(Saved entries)
/-- What the stage engine keeps beyond its registers. A command port is 2 · half + port. -/
structure Ril where
  queues : List (Nat × List RilCmd)
  waits : List (Nat × Nat)          -- per command port: 1 + when its head began to wait (R245)
  said : List (Nat × Nat)           -- per command port: 1 once this wait has raised RIL_STALL
  started : List (Nat × Nat)        -- per TX context: SENDs started, S of R252
  sends : List (Nat × Nat)          -- SENDs transmitting: context and command port, oldest first (R239)
  sendPort : List (Nat × Nat)       -- per context: 1 + port of its SENDs or COMMITs (R238)
  relPort : List (Nat × Nat)        -- per context: 1 + port of its RELEASEs
  savedMb : List (Nat × Nat)        -- MBNEXT at STEPB (R232)
  opens : List (Nat × (Nat × Nat))  -- the OPEN held: RUNGEN, and LOGN + 256 · LOGSZ (R247)
  credSent : List (Nat × Nat)       -- 1: a CRED was sent since the start (R247)
  unwinding : List Nat              -- contexts that drain and restart in an unwind (R256)
  cross : List RilCross             -- COMMITs on their way across the bridge, in order of execution
  deriving DecidableEq, Repr

def Ril.init : Ril := ⟨[], [], [], [], [], [], [], [], [], [], [], []⟩

/-! ### Weirs (09) -/

/-- A weir command with what it took at its issue (R303, R313, R328): span j, parameters in force, whether it is
speculative and the step it belongs to; and how far it has come: its build slot and the next group of its span. -/
structure WeiCmd where
  op : BitVec 32
  spc : Nat
  strand : Nat
  span : Nat
  pstep : Nat
  eta : Nat
  lambda : Nat
  invls : Nat
  spec : Bool
  step : Nat
  serial : Nat
  ent : List Nat                    -- its table entry once begun, else empty
  slot : Option Nat
  next : Nat
  rowT : Option Nat                 -- the count t of the row in progress, where it is updated (R309)
  nonfin : Bool
  deriving DecidableEq, Repr

/-- A weir (R315 to R326): its queue, the command it runs, the entries in its ring (position and size, the newest
first), its write position, the ring in force, when it began to wait for a slot, and the step of its last WEI_BWFULL. -/
structure Weir where
  queue : List WeiCmd
  cur : Option WeiCmd
  log : List (Nat × Nat)
  pos : Nat
  cfg : Nat                         -- WEI_BW in force
  waitAt : Nat                      -- 1 + when it began to wait for a build slot or for ring space, else 0
  waitRing : Bool                   -- it waits for ring space
  waitSaid : Bool                   -- this wait has raised WEI_NOSLOT
  full : Nat                        -- 1 + the step of the last WEI_BWFULL
  rolling : Option Nat              -- the step whose rollback it has still to make (R320)
  deriving DecidableEq, Repr

def Weir.init : Weir := ⟨[], none, [], 0, 0, 0, false, false, 0, none⟩

/-- The eight weirs and the halves' WEI queues (R38, R326). -/
structure Wei where
  weirs : List (Nat × Weir)
  queues : List (Nat × List WeiCmd)
  issued : List (Nat × Nat)         -- per weir: commands issued, by serial number (R348)
  counts : List (Nat × Nat)         -- 8 · weir + k: issued, dispatched, completed, discarded (R325)
  verdict : Nat                     -- 1 + the last step whose verdict was applied clear (R314)
  deriving DecidableEq, Repr

def Wei.init : Wei := ⟨[], [], [], [], 0⟩

/-! ### Aqueduct (12) -/

/-- A transfer (R421 to R434): the op, the table entry's words, the stride sums and resolved bases it took at its
issue, and how far it has come: next row and byte, bursts started, destination of the last byte written, read-back (0
not begun, 1 outstanding, 2 done) and its begin, since when it waits for a data descriptor (R563, 1 + time), and
whether it has stopped while bursts are still in flight. -/
structure Xfer where
  serial : Nat
  op : BitVec 40
  half : Nat
  spc : Nat
  strand : Nat
  ent : List Nat
  ms : Int
  md : Int
  sres : Option Nat
  dres : Option Nat
  step : Nat
  row : Nat
  pos : Nat
  bursts : Nat
  last : Option Nat
  readBack : Nat
  ackAt : Nat
  waitHost : Nat
  dead : Bool
  deriving DecidableEq, Repr

/-- A piece of a burst in flight: a remote request outstanding (R483), or bytes read that wait behind an earlier read
of their channel (R429). Its owner is 0 a read of source bytes, 1 a write, 2 a read-back, 4 bytes that wait; `data`
holds what has been read and not yet written. -/
structure Req where
  tag : Nat
  oport : Nat
  oepoch : Nat
  at' : Nat
  owner : Nat
  half : Nat
  chan : Nat
  rungen : Nat
  serial : Nat
  burst : Nat
  row : Nat
  chip : Nat
  addr : Nat                        -- offset on the remote chip
  dst : Int                         -- where a read's bytes go
  len : Nat
  data : Option (List Byte)
  deriving DecidableEq, Repr

/-- The aqueduct. A port is 2 · half + port, a channel 32 · half + channel. -/
structure Aqd where
  queues : List (Nat × List Xfer)
  chans : List (Nat × List Xfer)
  rr : List (Nat × Nat)             -- 4 · half + level: 1 + the channel that last started a burst (R428)
  lastBurst : List (Nat × Nat)      -- per half: 1 + time of the last burst start (R428)
  reqs : List Req
  nextTag : Nat
  nextSerial : Nat
  since : List (Nat × Nat)          -- per channel: 1 + when it began to discard its transfers (R433, R434)
  ready : List (Nat × Nat)          -- per channel: 1 + when its next burst became ready (counter 0x703)
  deriving DecidableEq, Repr

def Aqd.init : Aqd := ⟨[], [], [], [], [], 0, 0, [], []⟩

/-! ### Hermen ports (13) -/

/-- A message at an egress port: its number there, the flits already formed of it and, where a rill SEND, CRED or OPEN
of this chip made it, the context. -/
structure Out where
  id : Nat
  msg : Msg
  sent : Nat
  ctx : Option Nat
  deriving DecidableEq, Repr

/-- A message being received on a virtual channel: its header, its data so far and the data bytes still to come. -/
structure Part where
  msg : Msg
  bits' : Nat                       -- header bytes 0–7, for its reserved bits
  left : Nat
  deriving DecidableEq, Repr

/-- A flit in the replay buffer: SEQ, TYPE, payload, the replays that began with it, and its message (R464, R466). -/
structure Replay where
  seq : Nat
  kind : Nat
  bytes : List Byte
  count : Nat
  out : Out
  deriving DecidableEq, Repr

/-- What a training sequence told of the peer (R472). -/
structure Peer where
  chip : Nat
  nonce : Nat
  epoch : Nat
  rw : Nat
  excl : Nat
  deriving DecidableEq, Repr

def Peer.init : Peer := ⟨0, 0, 0, 0, 0⟩

/-- Verdict-tree content of an IDLE: VSTEP, VKIND, VAL, PERM (R514). -/
structure Content where
  step : Nat
  kind : Nat
  val : Nat
  perm : Bool
  deriving DecidableEq, Repr

def Content.none : Content := ⟨0, 0, 0, false⟩

/-- A Hermen port beyond its registers. -/
structure Port where
  queue : List Out
  nextId : Nat
  replay : List Replay
  resend : Option Nat               -- index in the replay buffer of the next flit to resend
  expect : Nat                      -- SEQ expected
  accepted : Bool                   -- a flit was accepted since the reset
  nak : Bool                        -- the next flit carries NAK
  nakAt : Nat                       -- 1 + when a NAK was last sent (R465)
  parts : List (Nat × Part)         -- per virtual channel
  inbox : List Msg                  -- messages received whole and not yet delivered or forwarded
  owed : List (Nat × Nat)           -- per virtual channel: credits to return
  deficit : List (Nat × Nat)        -- per virtual channel: flits sent in the round (R463)
  phase : Nat                       -- of training: 0 none, 1 EQ, 2 TEST, 3 DECIDE, 4 LOCK (R471)
  phaseAt : Nat                     -- when that phase began
  resetAt : Nat                     -- when it entered RESET
  resetCfg : Bool                   -- stopped in RESET by bad buffer sizes (R479)
  trainAt : Nat                     -- when DETECT ended
  failAt : Nat                      -- 1 + when training failed (R471)
  nonce : Nat
  peer : Peer
  master : Bool
  passOwn : Nat                     -- lanes passing at this end (R474)
  ident : List Nat                  -- RES of the IDENTs received, the last first
  ownRes : Nat
  idleAt : Nat                      -- 1 + SID_TIME of the last IDLE sent
  echo : Option (Nat × Nat)         -- TXTIME of the last IDLE received, and its arrival (R514)
  peerSlice : Nat                   -- SLICE of the last IDLE received
  peerState : Nat
  peerHops : Nat
  seen : Content                    -- content of the last IDLE received
  newContent : Bool                 -- verdict content or a notice changed since the last IDLE (R518)
  staleSeen : Bool                  -- HRM_STALE posted since the reset (R460)
  replayMs : Nat                    -- 1 + the ms of the last HRM_REPLAY (R466)
  parMs : Nat                       -- the ms that the parity counts belong to (R448)
  parCnt : List (Nat × Nat)         -- per lane: frames with a mismatch in that ms
  parRaw : List Nat                 -- parity of the last frame as received, per lane position
  frameNo : Option Nat              -- sequence number of the last frame
  badFrames : Nat                   -- bad frames in a row (R449)
  frameBad : Bool                   -- the last frame held an uncorrectable codeword
  rx : List (List Byte)             -- flits of the last frame (MODEL'S OWN output)
  tx : List Byte                    -- the last flit sent (MODEL'S OWN output)
  deriving DecidableEq, Repr

def Port.init : Port :=
  { queue := [], nextId := 0, replay := [], resend := none, expect := 0, accepted := false, nak := false, nakAt := 0,
    parts := [], inbox := [], owed := [], deficit := [], phase := 0, phaseAt := 0, resetAt := 0, resetCfg := false,
    trainAt := 0, failAt := 0, nonce := 0, peer := Peer.init, master := false, passOwn := 0, ident := [], ownRes := 0,
    idleAt := 0, echo := none, peerSlice := 0, peerState := 0, peerHops := 0x3F, seen := Content.none,
    newContent := false, staleSeen := false, replayMs := 0, parMs := 0, parCnt := [], parRaw := [], frameNo := none,
    badFrames := 0, frameBad := false, rx := [], tx := [] }

/-! ### Machine (14) -/

/-- A running collective (R526, R527): its entry, the step and attempt it belongs to, and how far it has come. -/
structure Coll where
  cid : Nat
  ent : List Nat
  step : Nat
  attempt : Nat
  launchedAt : Nat
  ready : Bool                      -- READY of the successor has arrived
  next : Nat                        -- the next phase to send
  acked : Nat                       -- phases acknowledged
  bytes : List (Nat × Nat)          -- bytes landed per phase
  landed : Nat                      -- the next phase to land
  scaled : Bool
  deriving DecidableEq, Repr

/-- The permutation (R532, R536): whether it runs, its PWRITEs not acknowledged, bytes landed since arming, the report
made for it (1 CLEAN, 3 ABORT), the PATT of its last launch, and whether a failed verdict lets it launch again. -/
structure Perm where
  run : Bool
  unacked : Nat
  landed : Nat
  ended : Option Nat
  patt : Nat
  retry : Bool
  deriving DecidableEq, Repr

/-- The verdict-tree node (R519 to R521), for step reports and for permutation reports: own input, the children's
inputs, the report formed and sent, when the own report was made, and children silent for CHILDTMO. A report is (step,
value) with 0 STOPPED, 1 CLEAN, 2 POISON, 3 ABORT. -/
structure Tree where
  own : Option (Nat × Nat)
  child : List (Nat × (Nat × Nat))
  sent : Option (Nat × Nat)
  ownAt : Nat
  silent : List Nat
  deriving DecidableEq, Repr

def Tree.init : Tree := ⟨none, [], none, 0, []⟩

/-- A notice (R517): its time, 0 where none is held, the time last cleared, and the different times counted. -/
structure Notice where
  time : Nat
  cleared : Nat
  lost : List Nat
  deriving DecidableEq, Repr

def Notice.init : Notice := ⟨0, 0, []⟩

/-- What the machine keeps beyond its registers. -/
structure Mach where
  abortStep : Option Nat            -- the step of the abort flag held (R516)
  poisonStep : Option Nat
  armed : Nat                       -- launch-table entries armed since STEPB (R526)
  launched : Nat
  colls : List Coll
  issued0 : List (Nat × Nat)        -- ISSUED of each trigger context at STEPB
  prod0 : List (Nat × Nat)
  keptReady : List (Nat × Nat)      -- READYs that came before their launch: CID, and step · 256 + attempt (R529)
  ended : Nat                       -- 1: the rest of the list is discarded until the next STEPB (R531)
  done : Nat                        -- collectives completed, failed and abandoned since STEPB (R539)
  perm : Perm
  tree : Tree
  ptree : Tree
  content : Content                 -- toward the parent
  contentDown : Content             -- toward the children
  reclaim : Notice
  hold : Notice
  closed : Nat                      -- T_N whose CLOSE was acted on, and whose PSTART
  started : Nat
  sidGood : Nat                     -- consecutive good measurements or pulses (R507, R508, R510)
  sidAt : Nat                       -- time of the last valid measurement or accepted pulse
  sidStepped : Bool                 -- the one step of ACQUIRE has been made
  holdoverAt : Nat                  -- when HOLDOVER began
  ppsIn : Nat                       -- 1 + the second of the last rising edge of SID_PPS_IN (R663)
  ppsMark : Nat                     -- the last multiple of 10^9 for which SID_PPS_OUT was driven
  ppsUntil : Nat                    -- SID_PPS_OUT is high before this time (R513)
  reportSid : Nat                   -- SID_TIME of the own report (counter 0xC03)
  rejectMs : Nat                    -- 1 + the ms of the last REMOTE_REJECT (R502)
  verdicts : List Nat               -- steps that a clear verdict has closed, the last first (R539)
  cutOut : Bool                     -- a bank change left this chip outside an empty membership (R534)
  deriving DecidableEq, Repr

**Exercise directions**
Quote exactly the first line of the entries and every line after it, stopping with the line that contains "savedMb : List".

**Response**
/-- What the stage engine keeps beyond its registers. A command port is 2 · half + port. -/
structure Ril where
  queues : List (Nat × List RilCmd)
  waits : List (Nat × Nat)          -- per command port: 1 + when its head began to wait (R245)
  said : List (Nat × Nat)           -- per command port: 1 once this wait has raised RIL_STALL
  started : List (Nat × Nat)        -- per TX context: SENDs started, S of R252
  sends : List (Nat × Nat)          -- SENDs transmitting: context and command port, oldest first (R239)
  sendPort : List (Nat × Nat)       -- per context: 1 + port of its SENDs or COMMITs (R238)
  relPort : List (Nat × Nat)        -- per context: 1 + port of its RELEASEs
  savedMb : List (Nat × Nat)        -- MBNEXT at STEPB (R232)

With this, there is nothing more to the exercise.